**** Given data
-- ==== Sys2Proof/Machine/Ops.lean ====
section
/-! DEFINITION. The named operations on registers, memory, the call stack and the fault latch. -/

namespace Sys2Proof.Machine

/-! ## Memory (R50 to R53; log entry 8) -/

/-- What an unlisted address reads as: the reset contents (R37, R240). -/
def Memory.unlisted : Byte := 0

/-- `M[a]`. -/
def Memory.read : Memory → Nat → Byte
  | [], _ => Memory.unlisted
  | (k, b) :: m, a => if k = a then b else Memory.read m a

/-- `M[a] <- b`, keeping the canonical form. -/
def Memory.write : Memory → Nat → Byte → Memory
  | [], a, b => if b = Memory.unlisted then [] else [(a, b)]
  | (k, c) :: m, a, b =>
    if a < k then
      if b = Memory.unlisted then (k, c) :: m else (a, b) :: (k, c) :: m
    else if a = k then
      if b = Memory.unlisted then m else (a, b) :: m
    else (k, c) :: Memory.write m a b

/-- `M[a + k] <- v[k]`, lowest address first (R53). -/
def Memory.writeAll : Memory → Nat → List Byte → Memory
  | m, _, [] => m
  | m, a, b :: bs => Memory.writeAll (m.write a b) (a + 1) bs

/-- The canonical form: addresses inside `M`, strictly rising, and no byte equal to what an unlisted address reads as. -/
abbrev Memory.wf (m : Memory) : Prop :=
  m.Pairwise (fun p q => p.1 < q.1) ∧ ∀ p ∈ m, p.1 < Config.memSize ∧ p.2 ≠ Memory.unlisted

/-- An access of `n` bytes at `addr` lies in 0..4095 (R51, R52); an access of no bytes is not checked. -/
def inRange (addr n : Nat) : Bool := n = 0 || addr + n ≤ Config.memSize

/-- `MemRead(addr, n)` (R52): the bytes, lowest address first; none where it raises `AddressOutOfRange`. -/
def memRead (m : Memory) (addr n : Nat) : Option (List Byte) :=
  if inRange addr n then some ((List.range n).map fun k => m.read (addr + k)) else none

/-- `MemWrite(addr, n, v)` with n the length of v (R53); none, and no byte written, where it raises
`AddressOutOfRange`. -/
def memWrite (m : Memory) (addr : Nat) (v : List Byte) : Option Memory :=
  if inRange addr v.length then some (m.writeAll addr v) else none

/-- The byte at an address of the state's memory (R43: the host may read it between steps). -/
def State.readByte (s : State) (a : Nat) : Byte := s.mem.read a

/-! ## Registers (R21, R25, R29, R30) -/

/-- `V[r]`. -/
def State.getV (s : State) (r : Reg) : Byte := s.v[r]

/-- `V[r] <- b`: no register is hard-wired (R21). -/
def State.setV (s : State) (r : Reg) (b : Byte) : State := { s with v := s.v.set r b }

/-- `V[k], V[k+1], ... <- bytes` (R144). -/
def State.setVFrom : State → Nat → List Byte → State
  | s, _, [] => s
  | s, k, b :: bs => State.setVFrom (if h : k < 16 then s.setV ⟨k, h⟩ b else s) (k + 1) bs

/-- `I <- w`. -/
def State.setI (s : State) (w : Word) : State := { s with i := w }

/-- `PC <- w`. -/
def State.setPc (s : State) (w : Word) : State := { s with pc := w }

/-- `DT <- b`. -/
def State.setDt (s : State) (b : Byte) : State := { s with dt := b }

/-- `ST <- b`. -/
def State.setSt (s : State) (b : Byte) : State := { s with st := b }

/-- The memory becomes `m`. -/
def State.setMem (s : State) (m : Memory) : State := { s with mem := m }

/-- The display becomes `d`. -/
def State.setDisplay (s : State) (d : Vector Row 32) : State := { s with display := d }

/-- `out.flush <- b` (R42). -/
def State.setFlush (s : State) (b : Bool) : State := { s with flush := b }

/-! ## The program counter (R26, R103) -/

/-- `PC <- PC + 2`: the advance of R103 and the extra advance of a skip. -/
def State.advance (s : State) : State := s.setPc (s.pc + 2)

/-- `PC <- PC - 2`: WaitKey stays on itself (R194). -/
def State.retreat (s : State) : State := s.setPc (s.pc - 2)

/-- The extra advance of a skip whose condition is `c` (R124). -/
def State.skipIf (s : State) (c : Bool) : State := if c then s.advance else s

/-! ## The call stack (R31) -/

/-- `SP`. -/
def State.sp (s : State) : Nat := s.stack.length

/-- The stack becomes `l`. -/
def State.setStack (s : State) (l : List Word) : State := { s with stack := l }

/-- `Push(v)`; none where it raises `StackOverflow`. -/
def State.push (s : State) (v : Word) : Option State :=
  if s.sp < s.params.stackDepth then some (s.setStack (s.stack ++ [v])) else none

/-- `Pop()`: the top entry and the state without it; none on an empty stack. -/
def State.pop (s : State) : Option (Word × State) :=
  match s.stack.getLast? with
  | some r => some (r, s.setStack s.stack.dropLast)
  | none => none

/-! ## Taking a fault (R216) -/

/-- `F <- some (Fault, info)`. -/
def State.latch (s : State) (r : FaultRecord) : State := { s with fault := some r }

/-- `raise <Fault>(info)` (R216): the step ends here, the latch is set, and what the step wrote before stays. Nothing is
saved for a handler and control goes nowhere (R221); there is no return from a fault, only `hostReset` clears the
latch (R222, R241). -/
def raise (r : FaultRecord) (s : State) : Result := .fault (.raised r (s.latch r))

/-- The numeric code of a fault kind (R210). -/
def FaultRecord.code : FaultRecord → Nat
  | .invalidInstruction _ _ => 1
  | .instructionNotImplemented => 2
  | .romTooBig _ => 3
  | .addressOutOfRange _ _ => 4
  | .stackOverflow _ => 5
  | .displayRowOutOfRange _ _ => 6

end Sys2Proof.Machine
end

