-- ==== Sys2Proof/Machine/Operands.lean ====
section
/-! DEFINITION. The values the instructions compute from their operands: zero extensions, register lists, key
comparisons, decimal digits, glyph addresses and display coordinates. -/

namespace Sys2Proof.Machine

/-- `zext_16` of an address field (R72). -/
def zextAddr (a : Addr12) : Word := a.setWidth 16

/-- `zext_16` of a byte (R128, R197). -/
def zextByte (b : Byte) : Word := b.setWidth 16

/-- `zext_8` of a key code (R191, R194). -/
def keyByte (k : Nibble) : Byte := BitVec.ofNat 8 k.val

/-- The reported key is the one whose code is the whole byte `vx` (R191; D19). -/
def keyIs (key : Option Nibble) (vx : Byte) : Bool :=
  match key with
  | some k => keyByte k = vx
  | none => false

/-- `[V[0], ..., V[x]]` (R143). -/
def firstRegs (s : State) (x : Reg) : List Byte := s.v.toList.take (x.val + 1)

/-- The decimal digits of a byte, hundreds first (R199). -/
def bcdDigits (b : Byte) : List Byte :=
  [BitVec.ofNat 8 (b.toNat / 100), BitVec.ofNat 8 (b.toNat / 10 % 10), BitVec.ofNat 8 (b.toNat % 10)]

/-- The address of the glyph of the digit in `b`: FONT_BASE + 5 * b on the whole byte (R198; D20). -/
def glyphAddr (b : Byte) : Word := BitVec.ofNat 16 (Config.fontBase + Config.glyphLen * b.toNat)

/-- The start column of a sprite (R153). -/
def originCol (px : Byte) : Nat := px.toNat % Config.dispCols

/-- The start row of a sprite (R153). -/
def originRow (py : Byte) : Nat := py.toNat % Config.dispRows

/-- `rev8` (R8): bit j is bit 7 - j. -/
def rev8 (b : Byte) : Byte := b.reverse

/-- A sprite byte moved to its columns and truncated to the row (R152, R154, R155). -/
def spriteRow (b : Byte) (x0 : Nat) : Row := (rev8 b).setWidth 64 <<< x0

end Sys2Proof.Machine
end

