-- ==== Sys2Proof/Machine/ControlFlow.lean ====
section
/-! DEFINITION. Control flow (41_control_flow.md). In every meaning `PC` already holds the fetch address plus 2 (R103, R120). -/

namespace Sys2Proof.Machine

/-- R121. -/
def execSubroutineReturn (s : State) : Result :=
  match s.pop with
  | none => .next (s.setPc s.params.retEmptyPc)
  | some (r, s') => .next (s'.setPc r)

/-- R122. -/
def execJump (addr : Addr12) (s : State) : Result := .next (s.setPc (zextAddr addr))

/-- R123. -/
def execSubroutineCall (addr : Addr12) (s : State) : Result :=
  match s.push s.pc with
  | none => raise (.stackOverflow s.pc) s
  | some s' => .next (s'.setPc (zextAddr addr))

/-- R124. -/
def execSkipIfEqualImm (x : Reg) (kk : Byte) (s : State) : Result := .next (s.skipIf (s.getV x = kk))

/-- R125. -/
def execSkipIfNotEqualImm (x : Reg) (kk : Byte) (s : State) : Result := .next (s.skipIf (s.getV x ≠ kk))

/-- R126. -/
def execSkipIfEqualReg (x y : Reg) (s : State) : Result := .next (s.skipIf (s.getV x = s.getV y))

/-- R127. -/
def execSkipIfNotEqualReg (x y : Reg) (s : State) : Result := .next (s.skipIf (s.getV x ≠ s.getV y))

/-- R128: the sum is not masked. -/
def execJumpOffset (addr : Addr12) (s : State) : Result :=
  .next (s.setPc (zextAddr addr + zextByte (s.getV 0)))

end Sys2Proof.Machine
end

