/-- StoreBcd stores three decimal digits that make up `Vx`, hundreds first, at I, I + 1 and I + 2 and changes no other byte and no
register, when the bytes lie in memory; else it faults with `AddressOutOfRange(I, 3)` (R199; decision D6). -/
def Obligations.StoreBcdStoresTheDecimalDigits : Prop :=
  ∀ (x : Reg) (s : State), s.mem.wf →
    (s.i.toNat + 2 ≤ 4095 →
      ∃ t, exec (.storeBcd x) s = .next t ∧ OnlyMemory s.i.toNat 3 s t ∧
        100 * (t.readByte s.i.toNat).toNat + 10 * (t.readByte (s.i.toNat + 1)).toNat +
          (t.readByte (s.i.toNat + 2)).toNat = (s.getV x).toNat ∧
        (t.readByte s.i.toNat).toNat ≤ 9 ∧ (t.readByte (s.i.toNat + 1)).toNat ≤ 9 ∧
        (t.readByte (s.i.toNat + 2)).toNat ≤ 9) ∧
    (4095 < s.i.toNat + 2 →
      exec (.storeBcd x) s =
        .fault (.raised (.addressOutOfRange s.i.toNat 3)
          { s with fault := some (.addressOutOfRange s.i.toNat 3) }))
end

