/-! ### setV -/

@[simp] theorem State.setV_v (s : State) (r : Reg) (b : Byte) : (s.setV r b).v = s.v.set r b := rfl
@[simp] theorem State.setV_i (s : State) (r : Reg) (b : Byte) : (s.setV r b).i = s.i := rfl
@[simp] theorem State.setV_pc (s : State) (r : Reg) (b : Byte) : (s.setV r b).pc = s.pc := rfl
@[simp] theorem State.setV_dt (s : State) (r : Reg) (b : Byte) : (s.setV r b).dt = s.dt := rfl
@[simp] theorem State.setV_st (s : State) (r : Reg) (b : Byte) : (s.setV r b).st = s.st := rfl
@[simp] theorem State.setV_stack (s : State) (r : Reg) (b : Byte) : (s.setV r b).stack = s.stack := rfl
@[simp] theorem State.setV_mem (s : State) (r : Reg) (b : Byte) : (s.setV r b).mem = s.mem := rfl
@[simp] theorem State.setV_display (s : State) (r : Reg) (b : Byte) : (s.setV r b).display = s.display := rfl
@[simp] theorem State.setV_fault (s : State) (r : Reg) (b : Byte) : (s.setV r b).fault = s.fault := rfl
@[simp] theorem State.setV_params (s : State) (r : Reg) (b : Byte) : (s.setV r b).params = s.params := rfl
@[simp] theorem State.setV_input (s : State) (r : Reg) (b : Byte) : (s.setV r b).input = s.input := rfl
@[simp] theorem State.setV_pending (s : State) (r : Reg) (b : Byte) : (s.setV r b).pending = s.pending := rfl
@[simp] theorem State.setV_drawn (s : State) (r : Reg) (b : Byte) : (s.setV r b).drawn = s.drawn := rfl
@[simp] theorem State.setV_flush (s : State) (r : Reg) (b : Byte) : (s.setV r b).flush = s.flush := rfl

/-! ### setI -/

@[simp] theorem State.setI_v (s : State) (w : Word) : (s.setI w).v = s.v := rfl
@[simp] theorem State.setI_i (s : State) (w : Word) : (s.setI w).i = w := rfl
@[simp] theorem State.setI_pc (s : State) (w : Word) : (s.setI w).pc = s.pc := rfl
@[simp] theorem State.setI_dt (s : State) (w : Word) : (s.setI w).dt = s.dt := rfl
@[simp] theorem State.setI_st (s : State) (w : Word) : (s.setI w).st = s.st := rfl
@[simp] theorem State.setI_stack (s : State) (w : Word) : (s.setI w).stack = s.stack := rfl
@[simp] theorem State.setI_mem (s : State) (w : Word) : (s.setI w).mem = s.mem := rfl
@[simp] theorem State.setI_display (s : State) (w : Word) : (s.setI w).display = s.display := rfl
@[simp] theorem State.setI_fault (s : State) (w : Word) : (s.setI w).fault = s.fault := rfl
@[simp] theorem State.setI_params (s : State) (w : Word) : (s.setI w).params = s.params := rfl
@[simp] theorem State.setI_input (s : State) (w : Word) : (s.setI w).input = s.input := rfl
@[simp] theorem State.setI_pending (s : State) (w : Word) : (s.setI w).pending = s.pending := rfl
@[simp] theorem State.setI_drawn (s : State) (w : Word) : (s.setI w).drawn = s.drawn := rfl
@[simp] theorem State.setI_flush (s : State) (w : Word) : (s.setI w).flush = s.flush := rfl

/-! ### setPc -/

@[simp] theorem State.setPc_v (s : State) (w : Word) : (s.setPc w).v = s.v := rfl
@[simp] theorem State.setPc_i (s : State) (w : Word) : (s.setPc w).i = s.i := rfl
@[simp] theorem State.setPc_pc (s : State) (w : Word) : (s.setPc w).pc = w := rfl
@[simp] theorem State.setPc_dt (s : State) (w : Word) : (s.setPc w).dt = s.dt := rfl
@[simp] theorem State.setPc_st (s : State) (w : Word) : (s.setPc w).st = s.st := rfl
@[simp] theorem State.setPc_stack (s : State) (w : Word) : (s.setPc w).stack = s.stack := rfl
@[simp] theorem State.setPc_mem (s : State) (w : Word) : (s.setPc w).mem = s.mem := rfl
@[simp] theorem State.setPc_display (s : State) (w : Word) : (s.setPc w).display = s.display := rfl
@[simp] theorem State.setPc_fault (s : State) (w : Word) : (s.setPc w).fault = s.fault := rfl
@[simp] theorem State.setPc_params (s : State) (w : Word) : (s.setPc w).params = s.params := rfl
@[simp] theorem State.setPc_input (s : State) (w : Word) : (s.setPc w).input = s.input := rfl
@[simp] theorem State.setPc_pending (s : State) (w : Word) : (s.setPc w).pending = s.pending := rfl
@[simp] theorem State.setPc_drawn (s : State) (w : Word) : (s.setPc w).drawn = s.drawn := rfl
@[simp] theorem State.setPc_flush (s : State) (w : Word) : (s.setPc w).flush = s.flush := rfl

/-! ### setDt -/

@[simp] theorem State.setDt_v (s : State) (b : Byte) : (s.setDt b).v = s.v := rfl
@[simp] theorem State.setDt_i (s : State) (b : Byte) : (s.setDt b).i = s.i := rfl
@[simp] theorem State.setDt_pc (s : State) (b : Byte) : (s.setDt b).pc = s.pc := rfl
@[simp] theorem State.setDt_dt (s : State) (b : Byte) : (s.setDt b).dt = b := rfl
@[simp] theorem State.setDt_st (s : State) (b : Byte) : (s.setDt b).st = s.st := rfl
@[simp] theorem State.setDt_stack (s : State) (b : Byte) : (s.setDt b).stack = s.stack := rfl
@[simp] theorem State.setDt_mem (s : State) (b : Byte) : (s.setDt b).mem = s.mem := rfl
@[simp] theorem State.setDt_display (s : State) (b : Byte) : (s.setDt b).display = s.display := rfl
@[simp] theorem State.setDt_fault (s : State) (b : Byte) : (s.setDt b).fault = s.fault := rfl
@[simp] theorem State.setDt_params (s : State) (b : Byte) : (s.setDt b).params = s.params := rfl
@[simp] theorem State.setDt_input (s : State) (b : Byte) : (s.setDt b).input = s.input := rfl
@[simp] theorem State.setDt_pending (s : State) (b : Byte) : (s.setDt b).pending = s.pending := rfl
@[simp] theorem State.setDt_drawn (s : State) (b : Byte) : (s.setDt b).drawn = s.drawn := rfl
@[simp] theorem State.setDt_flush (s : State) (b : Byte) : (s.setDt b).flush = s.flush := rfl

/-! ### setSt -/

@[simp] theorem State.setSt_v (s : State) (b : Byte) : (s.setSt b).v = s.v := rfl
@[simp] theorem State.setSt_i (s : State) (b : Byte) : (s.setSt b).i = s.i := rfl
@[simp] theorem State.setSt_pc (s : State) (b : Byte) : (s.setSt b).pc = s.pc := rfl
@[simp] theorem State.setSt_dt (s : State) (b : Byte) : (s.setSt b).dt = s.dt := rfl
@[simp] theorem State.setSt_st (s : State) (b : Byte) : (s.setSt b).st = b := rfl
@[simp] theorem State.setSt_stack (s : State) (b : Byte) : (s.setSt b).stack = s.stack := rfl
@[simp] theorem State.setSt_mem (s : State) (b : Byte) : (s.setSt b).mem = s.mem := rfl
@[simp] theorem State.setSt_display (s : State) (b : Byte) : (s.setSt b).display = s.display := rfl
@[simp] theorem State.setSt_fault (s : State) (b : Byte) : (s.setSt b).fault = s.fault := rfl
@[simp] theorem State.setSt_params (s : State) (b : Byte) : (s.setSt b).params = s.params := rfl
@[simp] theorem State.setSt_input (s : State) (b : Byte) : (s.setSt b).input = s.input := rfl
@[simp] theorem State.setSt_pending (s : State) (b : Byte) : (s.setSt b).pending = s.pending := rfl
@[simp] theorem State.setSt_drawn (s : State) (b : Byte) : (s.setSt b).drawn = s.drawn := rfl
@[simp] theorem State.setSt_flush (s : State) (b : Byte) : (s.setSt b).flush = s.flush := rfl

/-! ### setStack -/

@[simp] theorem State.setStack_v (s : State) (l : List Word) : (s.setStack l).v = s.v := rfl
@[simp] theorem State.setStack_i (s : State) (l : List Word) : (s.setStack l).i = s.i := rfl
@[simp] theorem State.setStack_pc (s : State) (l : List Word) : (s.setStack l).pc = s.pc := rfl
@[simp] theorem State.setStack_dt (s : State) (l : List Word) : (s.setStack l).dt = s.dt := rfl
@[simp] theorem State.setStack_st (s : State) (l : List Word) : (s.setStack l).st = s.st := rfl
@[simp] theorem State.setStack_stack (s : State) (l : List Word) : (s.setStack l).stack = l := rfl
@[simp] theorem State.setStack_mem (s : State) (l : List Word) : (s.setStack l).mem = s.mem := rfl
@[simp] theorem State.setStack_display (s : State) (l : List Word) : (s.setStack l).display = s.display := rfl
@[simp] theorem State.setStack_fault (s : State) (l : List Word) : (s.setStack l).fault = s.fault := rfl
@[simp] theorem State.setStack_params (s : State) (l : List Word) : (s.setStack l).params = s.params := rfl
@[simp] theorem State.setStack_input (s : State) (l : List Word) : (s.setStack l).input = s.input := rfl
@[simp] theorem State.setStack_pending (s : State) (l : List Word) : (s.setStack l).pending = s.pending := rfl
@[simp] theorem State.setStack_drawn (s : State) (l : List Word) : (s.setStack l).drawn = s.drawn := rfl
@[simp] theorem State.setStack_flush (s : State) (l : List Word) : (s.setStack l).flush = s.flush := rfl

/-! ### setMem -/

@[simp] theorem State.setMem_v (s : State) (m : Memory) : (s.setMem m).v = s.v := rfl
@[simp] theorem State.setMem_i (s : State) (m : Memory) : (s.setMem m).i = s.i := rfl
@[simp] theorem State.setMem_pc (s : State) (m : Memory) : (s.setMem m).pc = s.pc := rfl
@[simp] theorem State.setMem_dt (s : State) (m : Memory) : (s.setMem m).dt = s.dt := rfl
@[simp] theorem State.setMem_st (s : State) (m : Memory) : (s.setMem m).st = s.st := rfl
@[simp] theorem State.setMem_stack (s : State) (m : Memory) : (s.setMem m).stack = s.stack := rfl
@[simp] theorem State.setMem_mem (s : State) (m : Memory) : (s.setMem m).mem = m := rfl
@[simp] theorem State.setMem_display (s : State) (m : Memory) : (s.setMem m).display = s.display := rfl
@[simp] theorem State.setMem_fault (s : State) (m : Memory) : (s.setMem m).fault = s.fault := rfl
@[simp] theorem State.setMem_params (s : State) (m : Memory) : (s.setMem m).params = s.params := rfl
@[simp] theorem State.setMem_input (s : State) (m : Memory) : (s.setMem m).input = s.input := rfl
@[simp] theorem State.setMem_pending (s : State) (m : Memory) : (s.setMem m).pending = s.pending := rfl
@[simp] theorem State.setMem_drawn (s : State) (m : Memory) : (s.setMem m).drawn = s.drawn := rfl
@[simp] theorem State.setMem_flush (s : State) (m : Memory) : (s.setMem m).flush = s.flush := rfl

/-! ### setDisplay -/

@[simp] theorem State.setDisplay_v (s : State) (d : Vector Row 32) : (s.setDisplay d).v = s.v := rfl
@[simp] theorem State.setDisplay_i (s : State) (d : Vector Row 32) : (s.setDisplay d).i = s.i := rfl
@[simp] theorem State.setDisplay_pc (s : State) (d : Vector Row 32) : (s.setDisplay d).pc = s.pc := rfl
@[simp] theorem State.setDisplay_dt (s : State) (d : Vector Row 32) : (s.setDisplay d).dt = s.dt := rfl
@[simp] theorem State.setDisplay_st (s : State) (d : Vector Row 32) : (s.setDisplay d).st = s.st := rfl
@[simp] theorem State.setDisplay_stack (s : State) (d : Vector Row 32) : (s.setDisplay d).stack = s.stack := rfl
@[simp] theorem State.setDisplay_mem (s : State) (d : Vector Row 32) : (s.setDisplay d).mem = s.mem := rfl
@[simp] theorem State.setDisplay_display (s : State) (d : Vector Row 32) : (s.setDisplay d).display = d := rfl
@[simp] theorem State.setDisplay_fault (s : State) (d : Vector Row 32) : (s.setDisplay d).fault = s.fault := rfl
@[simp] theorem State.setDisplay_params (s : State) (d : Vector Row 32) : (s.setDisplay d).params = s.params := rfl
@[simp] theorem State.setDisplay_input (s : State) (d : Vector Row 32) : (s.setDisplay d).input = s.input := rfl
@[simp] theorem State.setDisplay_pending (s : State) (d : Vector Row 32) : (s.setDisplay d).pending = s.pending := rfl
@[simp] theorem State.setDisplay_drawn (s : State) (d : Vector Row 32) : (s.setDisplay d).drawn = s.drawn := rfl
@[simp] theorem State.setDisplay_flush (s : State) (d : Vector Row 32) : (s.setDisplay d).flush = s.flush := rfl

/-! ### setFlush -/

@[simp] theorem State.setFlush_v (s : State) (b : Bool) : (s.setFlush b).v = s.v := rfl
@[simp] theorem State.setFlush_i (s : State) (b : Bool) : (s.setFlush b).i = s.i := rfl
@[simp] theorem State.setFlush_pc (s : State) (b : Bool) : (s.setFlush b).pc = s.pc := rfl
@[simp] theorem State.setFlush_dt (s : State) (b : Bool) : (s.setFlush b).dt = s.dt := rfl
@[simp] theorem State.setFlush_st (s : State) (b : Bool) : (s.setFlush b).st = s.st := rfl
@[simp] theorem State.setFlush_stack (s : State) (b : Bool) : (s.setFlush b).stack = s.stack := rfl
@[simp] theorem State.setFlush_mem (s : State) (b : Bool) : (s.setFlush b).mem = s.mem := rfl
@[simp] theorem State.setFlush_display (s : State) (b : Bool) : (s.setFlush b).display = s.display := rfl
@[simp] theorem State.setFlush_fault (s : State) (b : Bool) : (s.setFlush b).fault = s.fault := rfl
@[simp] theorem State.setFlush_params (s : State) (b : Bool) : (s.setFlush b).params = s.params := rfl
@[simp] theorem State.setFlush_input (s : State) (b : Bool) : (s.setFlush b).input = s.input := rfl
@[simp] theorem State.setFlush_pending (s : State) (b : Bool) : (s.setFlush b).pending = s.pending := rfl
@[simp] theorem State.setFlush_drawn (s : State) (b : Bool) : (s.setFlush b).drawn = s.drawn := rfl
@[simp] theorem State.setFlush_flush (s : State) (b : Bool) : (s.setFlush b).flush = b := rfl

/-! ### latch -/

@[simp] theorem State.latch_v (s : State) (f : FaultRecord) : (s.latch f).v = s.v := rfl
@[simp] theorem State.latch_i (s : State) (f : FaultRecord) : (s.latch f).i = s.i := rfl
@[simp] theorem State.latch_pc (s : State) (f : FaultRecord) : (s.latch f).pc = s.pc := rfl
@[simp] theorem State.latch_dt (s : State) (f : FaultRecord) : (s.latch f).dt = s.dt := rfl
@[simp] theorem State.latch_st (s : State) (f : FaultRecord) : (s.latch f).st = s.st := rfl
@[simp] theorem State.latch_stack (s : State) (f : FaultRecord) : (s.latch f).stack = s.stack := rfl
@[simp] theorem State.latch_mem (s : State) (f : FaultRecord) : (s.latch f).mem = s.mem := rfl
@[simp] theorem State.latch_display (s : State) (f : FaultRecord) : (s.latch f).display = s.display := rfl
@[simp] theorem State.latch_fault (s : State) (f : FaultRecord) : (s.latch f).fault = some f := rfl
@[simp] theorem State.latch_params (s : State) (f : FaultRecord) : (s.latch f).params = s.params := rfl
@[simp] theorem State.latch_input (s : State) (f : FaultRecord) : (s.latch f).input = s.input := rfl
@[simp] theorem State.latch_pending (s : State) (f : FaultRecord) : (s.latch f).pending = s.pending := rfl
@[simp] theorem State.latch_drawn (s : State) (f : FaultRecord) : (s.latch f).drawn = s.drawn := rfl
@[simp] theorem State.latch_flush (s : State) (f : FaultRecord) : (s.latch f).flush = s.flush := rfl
********
▸ **Exercise aim**:
Lines of the material in which the word "setWidth" occurs are to be copied out.

▸ **Solved problem**:
def zextAddr (a : Addr12) : Word := a.setWidth 16
def zextByte (b : Byte) : Word := b.setWidth 16
def spriteRow (b : Byte) (x0 : Nat) : Row := (rev8 b).setWidth 64 <<< x0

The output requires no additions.